Issue 1—liquidated damages clause

The bulk of the court’s decision was devoted to Issue 1. Lady Arden considered that the Court of Appeal’s approach was ‘inconsistent with commercial reality and the accepted function of liquidated damages’, which was to provide a predictable and certain remedy for a particular event such as delay. It was unrealistic to interpret Article 5.3 as meaning that a contractor would be free from all liability for liquidated damages if completion was not achieved before termination—see paras [35] and [36].

Importantly, Lady Arden observed that parties must be taken to know this position, as this was well-trodden territory which did not have to be specifically provided for by a liquidated damages clause—para [35]. Lord Leggatt similarly noted that there was ‘no reason – in law or in justice – why termination of the contract should deprive the employer of its right to recover such damages, unless the contract clearly provides for this’, as it would simply incentivise a contractor not to complete the works, and this was reinforced by the absence of standard clauses providing for such a consequence—see paras [79] to [82].

Therefore, the court rejected the Court of Appeal’s interpretation of Article 5.3 and held that the clause should instead be construed as providing for liquidated damages ‘up to the date [if any] PTT accepts such work’ (in other words, completion or acceptance of the works was not a prerequisite for liquidated damages to accrue). In Lady Arden’s colourful words, the Court of Appeal’s approach ‘in effect threw out the baby with the bathwater’—see paras [37] to [38] and [48]. This provides welcome clarity and certainty on the continuing entitlement to accrued liquidated damages after termination.

In reaching this conclusion, Lady Arden also explained that the Court of Appeal’s reliance on the House of Lords decision in British Glanzstoff Manufacturing Co Ltd v General Accident, Fire and Life Assurance Corporation Ltd [1913] AC 143 was misplaced, as the clause and facts in that case were distinguishable (liquidated damages were claimed up to the completion of the works by a substitute contractor) and there was no special rule applying to liquidated damages clauses—see paras [42] to [47].

Issues 2 and 3 – liability cap

Turning to Issue 3, the court had no hesitation confirming that the liquidated damages for delay were subject to the liability cap under Article 12.3.2—this was not affected by the wording of the separate limitation on the form of remedy under Article 12.3.3, which was heavily relied on by PTT—see para [71].

On Issue 2, however, the court parted company on the interpretation of the word ‘negligence’ in the context of the exclusions from the liability cap. The majority held that the word ‘negligence’ had ‘an accepted meaning in English law’ covering both contractual and tortious breaches of duty, and it was important that Triple Point’s contractual obligations included both a duty to provide services with skill and care and strict/absolute contractual warranties—see paras [52] to [55]. This meant that there were strict contractual liabilities which were obviously subject to the liability cap even if contractual breaches of duty were not.

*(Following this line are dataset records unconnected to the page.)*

-- ==== Sys2Proof/WellFormed.lean ====
section
/-! DEFINITION. Which terms of `Instr` are instructions (30_encoding.md R87). -/

namespace Sys2Proof

/-- The fields X, Y, NN and NNN may take any value; DXYN requires N ≠ 0 (R87, R88). -/
def Instr.wf : Instr → Bool
  | .cls => true
  | .ret => true
  | .jpAddr _ => true
  | .callAddr _ => true
  | .seVxByte _ _ => true
  | .sneVxByte _ _ => true
  | .seVxVy _ _ => true
  | .ldVxByte _ _ => true
  | .addVxByte _ _ => true
  | .ldVxVy _ _ => true
  | .orVxVy _ _ => true
  | .andVxVy _ _ => true
  | .xorVxVy _ _ => true
  | .addVxVy _ _ => true
  | .subVxVy _ _ => true
  | .shrVxVy _ _ => true
  | .subnVxVy _ _ => true
  | .shlVxVy _ _ => true
  | .sneVxVy _ _ => true
  | .ldIAddr _ => true
  | .jpV0Addr _ => true
  | .rndVxByte _ _ => true
  | .drwVxVyNibble _ _ n => n != 0
  | .skpVx _ => true
  | .sknpVx _ => true
  | .ldVxDT _ => true
  | .ldVxK _ => true
  | .ldDTVx _ => true
  | .ldSTVx _ => true
  | .addIVx _ => true
  | .ldFVx _ => true
  | .ldBVx _ => true
  | .ldMemVx _ => true
  | .ldVxMem _ => true

end Sys2Proof
end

In contrast, Lord Sales and Lord Hodge considered that the majority’s interpretation of the word ‘negligence’ would ‘nullify the limitation of liability’ in circumstances where Triple Point’s core liability under the Contract was to exercise reasonable skill and care in carrying out its works—see paras [130] to [133]. There is an apparent tension between the more textual analysis preferred by the majority which focused on the natural meaning of the word, as compared to the purposive and contextual approach in the dissenting judgment—a tension which the Supreme Court last grappled with in Wood v Capita Insurance Services Ltd [2017] UKSC 24.

This much is certain—parties who wish to exclude liquidated damages or damages for particular contractual breaches from a liability cap should strive to specify an express and unambiguous carve-out which does not have to be elucidated by reference to neighbouring clauses. Otherwise, there will inevitably be scope for conflicting interpretations and long drawn-out disputes.